#### PROVIDED RECORDS:
- - -
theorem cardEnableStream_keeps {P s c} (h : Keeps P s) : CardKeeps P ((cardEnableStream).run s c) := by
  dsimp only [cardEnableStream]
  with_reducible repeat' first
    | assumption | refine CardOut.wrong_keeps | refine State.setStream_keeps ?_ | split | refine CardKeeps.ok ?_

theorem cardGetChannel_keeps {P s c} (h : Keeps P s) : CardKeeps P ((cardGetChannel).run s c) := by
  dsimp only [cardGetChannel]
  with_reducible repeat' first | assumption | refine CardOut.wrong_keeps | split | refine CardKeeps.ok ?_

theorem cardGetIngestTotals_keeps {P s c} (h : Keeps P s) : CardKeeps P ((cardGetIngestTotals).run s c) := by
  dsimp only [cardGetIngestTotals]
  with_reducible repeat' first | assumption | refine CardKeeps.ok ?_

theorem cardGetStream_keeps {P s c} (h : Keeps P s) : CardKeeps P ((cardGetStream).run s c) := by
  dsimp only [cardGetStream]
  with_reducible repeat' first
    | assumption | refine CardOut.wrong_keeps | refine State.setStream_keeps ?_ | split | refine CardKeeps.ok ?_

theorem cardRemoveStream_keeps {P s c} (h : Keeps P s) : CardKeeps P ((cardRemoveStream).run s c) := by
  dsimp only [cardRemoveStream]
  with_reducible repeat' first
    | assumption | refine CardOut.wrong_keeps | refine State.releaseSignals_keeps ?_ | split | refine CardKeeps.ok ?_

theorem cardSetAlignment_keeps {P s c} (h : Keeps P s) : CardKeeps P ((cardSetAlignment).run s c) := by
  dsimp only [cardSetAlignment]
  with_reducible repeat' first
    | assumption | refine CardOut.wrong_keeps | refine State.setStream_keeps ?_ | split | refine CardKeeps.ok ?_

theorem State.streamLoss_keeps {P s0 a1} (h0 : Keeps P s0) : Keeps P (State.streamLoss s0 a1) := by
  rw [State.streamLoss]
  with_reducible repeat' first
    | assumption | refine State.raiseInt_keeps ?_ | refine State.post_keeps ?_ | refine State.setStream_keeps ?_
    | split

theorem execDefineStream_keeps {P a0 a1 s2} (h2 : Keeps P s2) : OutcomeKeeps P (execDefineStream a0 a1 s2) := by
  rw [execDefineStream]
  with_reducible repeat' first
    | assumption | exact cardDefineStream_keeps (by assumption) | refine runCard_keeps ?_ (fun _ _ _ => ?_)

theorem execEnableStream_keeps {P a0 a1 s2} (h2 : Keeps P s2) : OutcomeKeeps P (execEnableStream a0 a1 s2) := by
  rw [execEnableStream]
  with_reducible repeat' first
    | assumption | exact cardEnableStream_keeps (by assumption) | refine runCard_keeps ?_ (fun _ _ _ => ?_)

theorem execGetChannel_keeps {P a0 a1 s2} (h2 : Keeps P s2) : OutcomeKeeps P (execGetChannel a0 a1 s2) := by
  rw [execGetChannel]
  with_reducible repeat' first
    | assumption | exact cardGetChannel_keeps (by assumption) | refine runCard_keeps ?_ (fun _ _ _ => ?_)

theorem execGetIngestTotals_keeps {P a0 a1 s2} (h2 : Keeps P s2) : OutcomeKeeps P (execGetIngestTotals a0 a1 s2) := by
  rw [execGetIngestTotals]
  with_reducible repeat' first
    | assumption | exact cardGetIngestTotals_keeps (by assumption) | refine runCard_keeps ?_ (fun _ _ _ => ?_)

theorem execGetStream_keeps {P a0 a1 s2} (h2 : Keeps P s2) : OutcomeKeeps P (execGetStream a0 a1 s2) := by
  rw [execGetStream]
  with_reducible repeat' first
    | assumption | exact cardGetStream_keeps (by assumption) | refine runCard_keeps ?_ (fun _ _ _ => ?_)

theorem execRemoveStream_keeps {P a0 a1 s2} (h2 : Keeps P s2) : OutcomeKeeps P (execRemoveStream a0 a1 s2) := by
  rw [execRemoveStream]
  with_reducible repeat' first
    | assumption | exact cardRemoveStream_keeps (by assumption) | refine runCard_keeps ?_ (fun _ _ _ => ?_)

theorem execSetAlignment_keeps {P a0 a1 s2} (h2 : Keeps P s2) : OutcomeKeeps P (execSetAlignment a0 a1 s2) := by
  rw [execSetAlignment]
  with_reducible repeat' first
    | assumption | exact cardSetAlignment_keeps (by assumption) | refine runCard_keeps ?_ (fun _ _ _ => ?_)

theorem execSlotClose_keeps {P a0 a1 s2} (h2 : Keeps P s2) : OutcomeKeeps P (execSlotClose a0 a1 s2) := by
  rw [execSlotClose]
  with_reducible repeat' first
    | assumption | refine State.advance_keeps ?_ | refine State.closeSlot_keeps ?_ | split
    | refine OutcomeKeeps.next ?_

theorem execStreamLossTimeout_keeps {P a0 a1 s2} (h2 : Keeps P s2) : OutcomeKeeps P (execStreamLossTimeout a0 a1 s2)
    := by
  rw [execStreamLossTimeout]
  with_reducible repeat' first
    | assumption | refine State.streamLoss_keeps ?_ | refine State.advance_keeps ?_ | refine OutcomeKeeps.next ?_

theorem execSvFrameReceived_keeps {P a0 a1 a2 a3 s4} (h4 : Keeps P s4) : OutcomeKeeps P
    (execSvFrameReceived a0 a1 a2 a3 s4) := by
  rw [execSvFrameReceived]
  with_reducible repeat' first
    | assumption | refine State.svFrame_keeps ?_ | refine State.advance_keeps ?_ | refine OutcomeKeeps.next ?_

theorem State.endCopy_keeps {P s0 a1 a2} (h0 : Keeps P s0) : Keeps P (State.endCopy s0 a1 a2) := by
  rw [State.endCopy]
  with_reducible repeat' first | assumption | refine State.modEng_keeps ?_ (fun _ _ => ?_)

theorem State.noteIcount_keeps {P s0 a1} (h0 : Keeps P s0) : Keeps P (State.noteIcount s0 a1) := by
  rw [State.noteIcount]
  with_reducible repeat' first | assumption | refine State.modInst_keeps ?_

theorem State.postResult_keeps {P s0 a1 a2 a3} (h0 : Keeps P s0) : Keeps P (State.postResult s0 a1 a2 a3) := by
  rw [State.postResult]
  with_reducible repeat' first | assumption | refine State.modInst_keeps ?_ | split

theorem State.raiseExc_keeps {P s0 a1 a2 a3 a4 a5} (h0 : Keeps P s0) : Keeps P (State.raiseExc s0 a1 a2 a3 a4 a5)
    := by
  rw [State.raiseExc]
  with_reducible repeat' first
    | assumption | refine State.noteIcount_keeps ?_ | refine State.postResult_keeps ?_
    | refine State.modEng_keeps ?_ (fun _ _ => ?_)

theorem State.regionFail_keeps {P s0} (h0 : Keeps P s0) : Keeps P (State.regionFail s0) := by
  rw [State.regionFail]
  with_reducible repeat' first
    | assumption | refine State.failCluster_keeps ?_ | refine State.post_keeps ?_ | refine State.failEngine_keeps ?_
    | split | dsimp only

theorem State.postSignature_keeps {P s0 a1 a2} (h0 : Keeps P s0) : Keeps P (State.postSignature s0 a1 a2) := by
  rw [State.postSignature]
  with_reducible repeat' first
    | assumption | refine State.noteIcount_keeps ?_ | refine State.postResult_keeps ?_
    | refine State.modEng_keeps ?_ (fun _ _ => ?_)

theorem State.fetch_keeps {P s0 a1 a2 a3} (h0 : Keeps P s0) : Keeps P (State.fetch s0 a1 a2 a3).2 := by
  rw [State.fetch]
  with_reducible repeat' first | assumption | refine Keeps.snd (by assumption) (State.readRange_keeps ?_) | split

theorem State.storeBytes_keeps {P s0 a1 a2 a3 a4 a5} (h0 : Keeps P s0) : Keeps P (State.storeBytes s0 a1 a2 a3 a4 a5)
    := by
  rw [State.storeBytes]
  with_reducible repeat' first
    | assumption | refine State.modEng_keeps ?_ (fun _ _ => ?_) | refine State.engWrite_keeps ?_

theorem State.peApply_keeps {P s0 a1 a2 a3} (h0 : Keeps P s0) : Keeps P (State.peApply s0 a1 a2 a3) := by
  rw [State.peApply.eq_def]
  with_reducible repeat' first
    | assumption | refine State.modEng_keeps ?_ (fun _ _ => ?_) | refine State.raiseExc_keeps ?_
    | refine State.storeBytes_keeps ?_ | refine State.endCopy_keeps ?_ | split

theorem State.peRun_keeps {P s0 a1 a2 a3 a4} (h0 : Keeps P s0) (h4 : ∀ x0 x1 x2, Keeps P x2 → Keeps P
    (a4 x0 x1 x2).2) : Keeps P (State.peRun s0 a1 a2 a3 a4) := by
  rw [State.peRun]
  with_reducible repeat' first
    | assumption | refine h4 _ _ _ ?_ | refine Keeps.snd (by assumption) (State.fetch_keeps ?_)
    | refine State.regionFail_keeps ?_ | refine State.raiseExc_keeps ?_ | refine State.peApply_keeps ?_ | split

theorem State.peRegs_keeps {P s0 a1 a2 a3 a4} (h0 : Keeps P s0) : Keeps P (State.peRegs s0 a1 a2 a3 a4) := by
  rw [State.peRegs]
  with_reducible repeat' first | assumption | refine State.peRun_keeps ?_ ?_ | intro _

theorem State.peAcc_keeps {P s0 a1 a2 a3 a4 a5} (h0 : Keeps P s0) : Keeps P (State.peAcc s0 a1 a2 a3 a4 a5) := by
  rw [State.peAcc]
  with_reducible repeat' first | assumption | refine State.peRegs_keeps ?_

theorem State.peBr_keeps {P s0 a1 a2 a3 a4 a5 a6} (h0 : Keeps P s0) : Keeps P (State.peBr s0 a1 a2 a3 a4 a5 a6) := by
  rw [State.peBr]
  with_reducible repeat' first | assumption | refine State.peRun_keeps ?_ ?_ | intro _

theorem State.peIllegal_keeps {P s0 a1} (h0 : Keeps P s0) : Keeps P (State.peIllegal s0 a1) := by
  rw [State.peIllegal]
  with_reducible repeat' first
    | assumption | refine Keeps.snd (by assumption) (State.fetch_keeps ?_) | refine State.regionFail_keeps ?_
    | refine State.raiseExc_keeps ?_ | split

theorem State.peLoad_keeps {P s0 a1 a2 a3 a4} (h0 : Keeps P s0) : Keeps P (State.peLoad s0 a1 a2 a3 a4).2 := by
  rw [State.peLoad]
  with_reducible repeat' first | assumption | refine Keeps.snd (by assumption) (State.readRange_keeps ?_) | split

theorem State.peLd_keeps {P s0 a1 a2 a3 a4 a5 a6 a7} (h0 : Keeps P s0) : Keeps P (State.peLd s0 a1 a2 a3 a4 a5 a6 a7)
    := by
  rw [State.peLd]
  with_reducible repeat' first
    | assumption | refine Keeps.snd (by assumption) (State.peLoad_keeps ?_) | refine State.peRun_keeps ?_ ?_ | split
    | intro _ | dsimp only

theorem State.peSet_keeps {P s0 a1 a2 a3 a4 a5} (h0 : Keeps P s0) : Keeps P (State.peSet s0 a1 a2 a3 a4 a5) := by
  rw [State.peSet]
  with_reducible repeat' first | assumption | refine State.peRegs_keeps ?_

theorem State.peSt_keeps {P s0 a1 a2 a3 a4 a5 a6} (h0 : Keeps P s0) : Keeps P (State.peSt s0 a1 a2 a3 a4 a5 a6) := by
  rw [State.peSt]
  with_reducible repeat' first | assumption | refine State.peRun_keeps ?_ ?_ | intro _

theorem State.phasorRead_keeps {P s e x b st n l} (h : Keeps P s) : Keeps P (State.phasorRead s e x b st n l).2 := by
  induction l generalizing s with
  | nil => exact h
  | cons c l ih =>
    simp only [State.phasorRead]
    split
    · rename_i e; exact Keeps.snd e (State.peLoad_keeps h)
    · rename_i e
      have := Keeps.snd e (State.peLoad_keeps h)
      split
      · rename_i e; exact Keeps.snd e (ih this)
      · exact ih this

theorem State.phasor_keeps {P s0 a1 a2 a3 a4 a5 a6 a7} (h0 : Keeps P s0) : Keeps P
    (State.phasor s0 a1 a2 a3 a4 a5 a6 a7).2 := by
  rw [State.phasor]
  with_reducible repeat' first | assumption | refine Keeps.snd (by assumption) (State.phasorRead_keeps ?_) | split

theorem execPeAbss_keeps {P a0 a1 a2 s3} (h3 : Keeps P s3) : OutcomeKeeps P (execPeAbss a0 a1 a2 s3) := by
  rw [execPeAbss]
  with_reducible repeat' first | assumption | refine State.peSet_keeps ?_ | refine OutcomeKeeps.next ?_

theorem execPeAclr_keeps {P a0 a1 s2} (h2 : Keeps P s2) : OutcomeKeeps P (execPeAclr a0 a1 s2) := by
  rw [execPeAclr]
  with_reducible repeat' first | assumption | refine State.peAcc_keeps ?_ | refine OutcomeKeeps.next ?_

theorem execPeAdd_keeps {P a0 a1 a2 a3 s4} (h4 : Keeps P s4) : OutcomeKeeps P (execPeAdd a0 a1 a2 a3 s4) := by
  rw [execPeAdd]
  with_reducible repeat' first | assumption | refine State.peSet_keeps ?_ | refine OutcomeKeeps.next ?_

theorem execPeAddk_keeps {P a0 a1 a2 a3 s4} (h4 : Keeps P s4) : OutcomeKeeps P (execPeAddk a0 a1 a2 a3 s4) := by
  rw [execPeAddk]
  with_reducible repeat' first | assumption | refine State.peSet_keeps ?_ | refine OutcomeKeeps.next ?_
- - -
#### PROBLEM TO WORK ON:
The reply should consist solely of the lines above from the one that has "rw [State.storeBytes]" through the one that has "State.endCopy_keeps ?_ | split", reproduced exactly.

#### RESULT OF THE EXERCISE:
  rw [State.storeBytes]
  with_reducible repeat' first
    | assumption | refine State.modEng_keeps ?_ (fun _ _ => ?_) | refine State.engWrite_keeps ?_

theorem State.peApply_keeps {P s0 a1 a2 a3} (h0 : Keeps P s0) : Keeps P (State.peApply s0 a1 a2 a3) := by
  rw [State.peApply.eq_def]
  with_reducible repeat' first
    | assumption | refine State.modEng_keeps ?_ (fun _ _ => ?_) | refine State.raiseExc_keeps ?_
    | refine State.storeBytes_keeps ?_ | refine State.endCopy_keeps ?_ | split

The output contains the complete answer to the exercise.